Stored items
-- ==== Sys2Proof/Machine/Flags.lean ====
section
/-! DEFINITION. The block has no status flags or condition codes (10_state.md section 4). What other machines keep in
flags is derived here from the state, "never stored" (R23): lateness (R323), whether a voice is finished (R362) or
active (R221), and the phase of a voice (R23). -/

namespace Sys2Proof.Machine

/-- A command is late when `T < clk` at dispatch; `T = clk` is on time (R323). -/
def State.late (s : State) (t : Rat) : Bool := decide (t < s.clk)

/-- A voice is unfinished when it has no stop time or one after the clock (R362). -/
def Voice.unfinished (v : Voice) (clk : Rat) : Bool := !stoppedBy v.stop clk

/-- Whether the block holds an unfinished voice, in `VT` or `TAILS` (R362). -/
def State.holdsUnfinished (s : State) : Bool :=
  s.vt.any (·.unfinished s.clk) || s.tails.any (·.unfinished s.clk)

/-- A voice is active at `t` when `T0 <= t` and its stop time, if any, is after `t` (R221). -/
def Voice.active (v : Voice) (t : Rat) : Bool := decide (v.t0 ≤ t) && !stoppedBy v.stop t

/-- The phases of a voice (R23). -/
inductive VoicePhase where
  | idle | released | pending | attack | decay | sustain | releaseScheduled
deriving DecidableEq, Repr

/-- The phase of a voice at time `t`, from the carrier's constants (R23). -/
def Voice.phase (v : Voice) (t : Rat) : VoicePhase :=
  if stoppedBy v.stop t then .idle
  else if v.rel.any (· ≤ t) || v.hs.any (· ≤ t) then .released
  else if t < v.t0 then .pending
  else if !v.opC.attack.le (Dur.ofRat (t - v.t0)) then .attack
  else if !(v.opC.attack.addSame v.opC.decay).le (Dur.ofRat (t - v.t0)) then .decay
  else if v.opC.egt then .sustain
  else .releaseScheduled

end Sys2Proof.Machine
end

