-- ==== Sys2Proof/Certificates/Slice0/Obligations.lean ====
section
/-! DEFINITION. The statements for the provers. Each is about the machine in every state, or in every state with the
invariant its hypotheses name; a value the spec leaves open stays open in it. -/

open Sys2Proof Sys2Proof.Machine

/-- Words written out from the encoding tables decode to their commands. (30_encoding.md R72 to R85, 20_memory.md R43,
R44) The operands that a command ignores hold the bits of the word, the model's reading (log 9). -/
def Obligations.DecodesWrittenWords : Prop :=
  decode (.command 0x0000000100000000803C00#88) = .ok (.noteOff 0#4 60#7 0#7 0x100000000#64) ∧
  decode (.command 0x000000008000000099267F#88) = .ok (.noteOn 9#4 38#7 127#7 0x80000000#64) ∧
  decode (.command 0x0000000000000000B3075A#88) = .ok (.ccVolume 3#4 90#7 0#64) ∧
  decode (.command 0x0000000500000000B27900#88) = .ok (.ccReset 2#4 0#7 0x500000000#64) ∧
  decode (.command 0x0000000000000000B0407F#88) = .ok (.ccOther 0#4 64#7 127#7 0#64) ∧
  decode (.command 0x0000000000000000C451FF#88) = .ok (.progChange 4#4 81#7 0xFF#8 0#64) ∧
  decode (.command 0x0000000200000000E00060#88) = .ok (.pitchBend 0#4 0#7 0x60#7 0x200000000#64) ∧
  decode (.command 0x0000000000000000100000#88) = .ok (.allStop 0#64) ∧
  decode (.command 0x0000000000000000304000#88) = .ok (.mvol 0x4000#16 0#64) ∧
  decode (.command 0x0000000000000000400001#88) = .ok (.devAttach 1#16 0#64) ∧
  decode (.command 0x0000000000000000500002#88) = .ok (.bankClr false true 0#64) ∧
  decode (.patch 0xFF800F02001F81F003FF00FFDF#104) = .ok (.patchWr .percussion 127#7 true
    { m := { am := true, vib := true, egt := false, ksr := true, mult := 15, ksl := 3, tl := 63, ar := 0, dr := 0,
             sl := 15, rr := 15, ws := 3 }
      c := { am := true, vib := true, egt := true, ksr := true, mult := 0, ksl := 2, tl := 1, ar := 1, dr := 15,
             sl := 0, rr := 0, ws := 2 }
      fb := 7, alg := .additive })

/-- Decoding the word that spells a well-formed instruction gives the instruction back. (30_encoding.md R72 to R85,
R89, 20_memory.md R43 to R45) -/
def Obligations.DecodeEncode : Prop :=
  ∀ i : Instr, i.wellFormed = true → decode (encode i) = .ok i

/-- Every word that decodes is the word of its well-formed instruction, which keeps the bits its command ignores (log
9). (30_encoding.md R89, 20_memory.md R43 to R45) That no two words decode to one instruction rests on the model's
choice that an instruction keeps the bits its command ignores (log 9). -/
def Obligations.EncodeDecode : Prop :=
  ∀ (w : PortWord) (i : Instr), decode w = .ok i → encode i = w ∧ i.wellFormed = true

/-- Exactly the reserved words are refused, and the host issues none for events in their field's range. (R86) For any
other event the word is reserved in the model (log 26; DispatchRoundsUp). -/
def Obligations.ReservedWords : Prop :=
  (∀ w : CommandWord, (∃ r, decode (.command w) = .error r) ↔
    let op := (w.extractLsb' 20 4).toNat
    op ∈ [0x0, 0x6, 0x7, 0xA, 0xD, 0xF] ∨
    (op ∈ [0x8, 0x9, 0xB, 0xE] ∧ (w.getLsbD 15 = true ∨ w.getLsbD 7 = true)) ∨
    (op = 0xC ∧ w.getLsbD 15 = true) ∨
    (op ∈ [0x1, 0x2] ∧ w.extractLsb' 0 20 ≠ 0#20) ∨
    (op ∈ [0x3, 0x4] ∧ w.extractLsb' 16 4 ≠ 0#4) ∨
    (op = 0x5 ∧ w.extractLsb' 2 18 ≠ 0#18)) ∧
  (∀ w : PatchWord, (∃ r, decode (.patch w) = .error r) ↔
    w.extractLsb' 88 7 ≠ 0#7 ∨ w.extractLsb' 34 6 ≠ 0#6 ∨ w.extractLsb' 74 6 ≠ 0#6 ∨ w.extractLsb' 84 4 ≠ 0#4) ∧
  (∀ (s : State) (w : PortWord) (rest : List PortWord) (r : Reserved), s.port = w :: rest → decode w = .error r →
    step s = .refused (.reserved r)) ∧
  (∀ (now anchor : Rat) (e : Event) (w : PortWord), e.legal → dispatchEvent now anchor e = some w →
    ∃ i, decode w = .ok i)
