@[simp] theorem State.retrigger_mvol (s : State) (k : Key) (t : Rat) : (s.retrigger k t).mvol = s.mvol := by unfold State.retrigger; split <;> rfl

@[simp] theorem State.retrigger_dev (s : State) (k : Key) (t : Rat) : (s.retrigger k t).dev = s.dev := by unfold State.retrigger; split <;> rfl

@[simp] theorem State.retrigger_ch (s : State) (k : Key) (t : Rat) : (s.retrigger k t).ch = s.ch := by unfold State.retrigger; split <;> rfl

@[simp] theorem State.retrigger_pmMel (s : State) (k : Key) (t : Rat) : (s.retrigger k t).pmMel = s.pmMel := by unfold State.retrigger; split <;> rfl

@[simp] theorem State.retrigger_pmPerc (s : State) (k : Key) (t : Rat) : (s.retrigger k t).pmPerc = s.pmPerc := by unfold State.retrigger; split <;> rfl

@[simp] theorem State.retrigger_wtc (s : State) (k : Key) (t : Rat) : (s.retrigger k t).wtc = s.wtc := by unfold State.retrigger; split <;> rfl

@[simp] theorem State.retrigger_outL (s : State) (k : Key) (t : Rat) : (s.retrigger k t).outL = s.outL := by unfold State.retrigger; split <;> rfl

@[simp] theorem State.retrigger_outR (s : State) (k : Key) (t : Rat) : (s.retrigger k t).outR = s.outR := by unfold State.retrigger; split <;> rfl

@[simp] theorem State.retrigger_sched (s : State) (k : Key) (t : Rat) : (s.retrigger k t).sched = s.sched := by unfold State.retrigger; split <;> rfl

@[simp] theorem State.retrigger_port (s : State) (k : Key) (t : Rat) : (s.retrigger k t).port = s.port := by unfold State.retrigger; split <;> rfl

@[simp] theorem State.retrigger_env (s : State) (k : Key) (t : Rat) : (s.retrigger k t).env = s.env := by unfold State.retrigger; split <;> rfl

/-! ## Eviction (R195) -/

@[simp] theorem State.evict_par (s : State) (t : Rat) : (s.evict t).par = s.par := by
  unfold State.evict
  split
  · rfl
  · split <;> rfl

@[simp] theorem State.evict_clkN (s : State) (t : Rat) : (s.evict t).clkN = s.clkN := by
  unfold State.evict
  split
  · rfl
  · split <;> rfl

@[simp] theorem State.evict_mvol (s : State) (t : Rat) : (s.evict t).mvol = s.mvol := by
  unfold State.evict
  split
  · rfl
  · split <;> rfl

@[simp] theorem State.evict_dev (s : State) (t : Rat) : (s.evict t).dev = s.dev := by
  unfold State.evict
  split
  · rfl
  · split <;> rfl

@[simp] theorem State.evict_ch (s : State) (t : Rat) : (s.evict t).ch = s.ch := by
  unfold State.evict
  split
  · rfl
  · split <;> rfl

@[simp] theorem State.evict_pmMel (s : State) (t : Rat) : (s.evict t).pmMel = s.pmMel := by
  unfold State.evict
  split
  · rfl
  · split <;> rfl

@[simp] theorem State.evict_pmPerc (s : State) (t : Rat) : (s.evict t).pmPerc = s.pmPerc := by
  unfold State.evict
  split
  · rfl
  · split <;> rfl

@[simp] theorem State.evict_wtc (s : State) (t : Rat) : (s.evict t).wtc = s.wtc := by
  unfold State.evict
  split
  · rfl
  · split <;> rfl

@[simp] theorem State.evict_outL (s : State) (t : Rat) : (s.evict t).outL = s.outL := by
  unfold State.evict
  split
  · rfl
  · split <;> rfl

@[simp] theorem State.evict_outR (s : State) (t : Rat) : (s.evict t).outR = s.outR := by
  unfold State.evict
  split
  · rfl
  · split <;> rfl

@[simp] theorem State.evict_sched (s : State) (t : Rat) : (s.evict t).sched = s.sched := by
  unfold State.evict
  split
  · rfl
  · split <;> rfl

@[simp] theorem State.evict_port (s : State) (t : Rat) : (s.evict t).port = s.port := by
  unfold State.evict
  split
  · rfl
  · split <;> rfl

@[simp] theorem State.evict_env (s : State) (t : Rat) : (s.evict t).env = s.env := by
  unfold State.evict
  split
  · rfl
  · split <;> rfl

/-! ## `retarget` (R172) -/

@[simp] theorem State.retarget_par (s : State) (c : Chan) (t cents : Rat) : (s.retarget c t cents).par = s.par := by unfold State.retarget; split <;> rfl

@[simp] theorem State.retarget_clkN (s : State) (c : Chan) (t cents : Rat) : (s.retarget c t cents).clkN = s.clkN := by unfold State.retarget; split <;> rfl

@[simp] theorem State.retarget_mvol (s : State) (c : Chan) (t cents : Rat) : (s.retarget c t cents).mvol = s.mvol := by unfold State.retarget; split <;> rfl

@[simp] theorem State.retarget_dev (s : State) (c : Chan) (t cents : Rat) : (s.retarget c t cents).dev = s.dev := by unfold State.retarget; split <;> rfl

@[simp] theorem State.retarget_ch (s : State) (c : Chan) (t cents : Rat) : (s.retarget c t cents).ch = s.ch := by unfold State.retarget; split <;> rfl

@[simp] theorem State.retarget_pmMel (s : State) (c : Chan) (t cents : Rat) : (s.retarget c t cents).pmMel = s.pmMel := by unfold State.retarget; split <;> rfl
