-- ==== Sys2Proof/Laws/Wave.lean ====
section
/-! SUPPORT. The feedback build of a waveform table (R144, R145), over the exact reals: one sample, one cycle, and what a
cycle hands to the next. -/

namespace Sys2Proof.Machine

section
variable (F : OpenFunctions) (n : Nat) (s : BitVec 2) (fb : BitVec 3)

/-- One sample over the reals (R144). -/
theorem Numerics.exact_fbSample (k : Nat) (y1 y2 : ℝ) :
    (Numerics.exact F).fbSample n s fb k y1 y2 =
      (Numerics.exact F).shape s (Int.fract ((k : ℝ) / n + 1 / 2 ^ (9 - fb.toNat) * ((y1 + y2) / 2))) := by
  simp only [Numerics.fbSample, Numerics.frac, Numerics.exact, betaCycles, Int.fract]
  push_cast
  congr 1
  ring_nf

theorem Numerics.fbCycle_length (ks : List Nat) (y1 y2 : ℝ) :
    ((Numerics.exact F).fbCycle n s fb ks y1 y2).1.length = ks.length := by
  induction ks generalizing y1 y2 with
  | nil => rfl
  | cons k ks ih => simp [Numerics.fbCycle, ih]

/-- From the third sample of a cycle on, a sample is fed the two before it. -/
theorem Numerics.fbCycle_step (ks : List Nat) (y1 y2 : ℝ) (j : Nat) (h : j + 2 < ks.length) :
    ((Numerics.exact F).fbCycle n s fb ks y1 y2).1.getD (j + 2) 0 =
      (Numerics.exact F).fbSample n s fb ks[j + 2] (((Numerics.exact F).fbCycle n s fb ks y1 y2).1.getD (j + 1) 0)
        (((Numerics.exact F).fbCycle n s fb ks y1 y2).1.getD j 0) := by
  induction ks generalizing y1 y2 j with
  | nil => simp at h
  | cons k ks ih =>
    cases j with
    | zero =>
      match ks, h with
      | _ :: _ :: _, _ => simp [Numerics.fbCycle]
    | succ j =>
      simpa [Numerics.fbCycle] using ih ((Numerics.exact F).fbSample n s fb k y1 y2) y1 j (by simp at h; omega)

/-- A cycle hands its two last samples on (R144). -/
theorem Numerics.fbCycle_last (ks : List Nat) (y1 y2 : ℝ) :
    ((Numerics.exact F).fbCycle n s fb ks y1 y2).2 =
      match ((Numerics.exact F).fbCycle n s fb ks y1 y2).1.reverse with
      | [] => (y1, y2)
      | [x] => (x, y1)
      | x :: y :: _ => (x, y) := by
  induction ks generalizing y1 y2 with
  | nil => rfl
  | cons k ks ih =>
    simp only [Numerics.fbCycle]
    rw [ih]
    simp only [List.reverse_cons]
    generalize ((Numerics.exact F).fbCycle n s fb ks _ y1).1.reverse = l
    match l with
    | [] => rfl
    | [_] => rfl
    | _ :: _ :: _ => rfl

/-- The kept cycle is one cycle over all sample numbers, from some history (R145). -/
theorem Numerics.fbKept_eq_fbCycle (c : Nat) (y1 y2 : ℝ) : ∃ z1 z2,
    (Numerics.exact F).fbKept n s fb c y1 y2 = ((Numerics.exact F).fbCycle n s fb (List.range n) z1 z2).1 := by
  induction c generalizing y1 y2 with
  | zero => exact ⟨y1, y2, rfl⟩
  | succ c ih => exact ih _ _

end

end Sys2Proof.Machine
end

What to do
Extract every line of the records above that contains the word "their".

Output for this task
/-- Words written out from the encoding tables decode to their commands. (30_encoding.md R72 to R85, 20_memory.md R43,
/-- Exactly the reserved words are refused, and the host issues none for events in their field's range. (R86) For any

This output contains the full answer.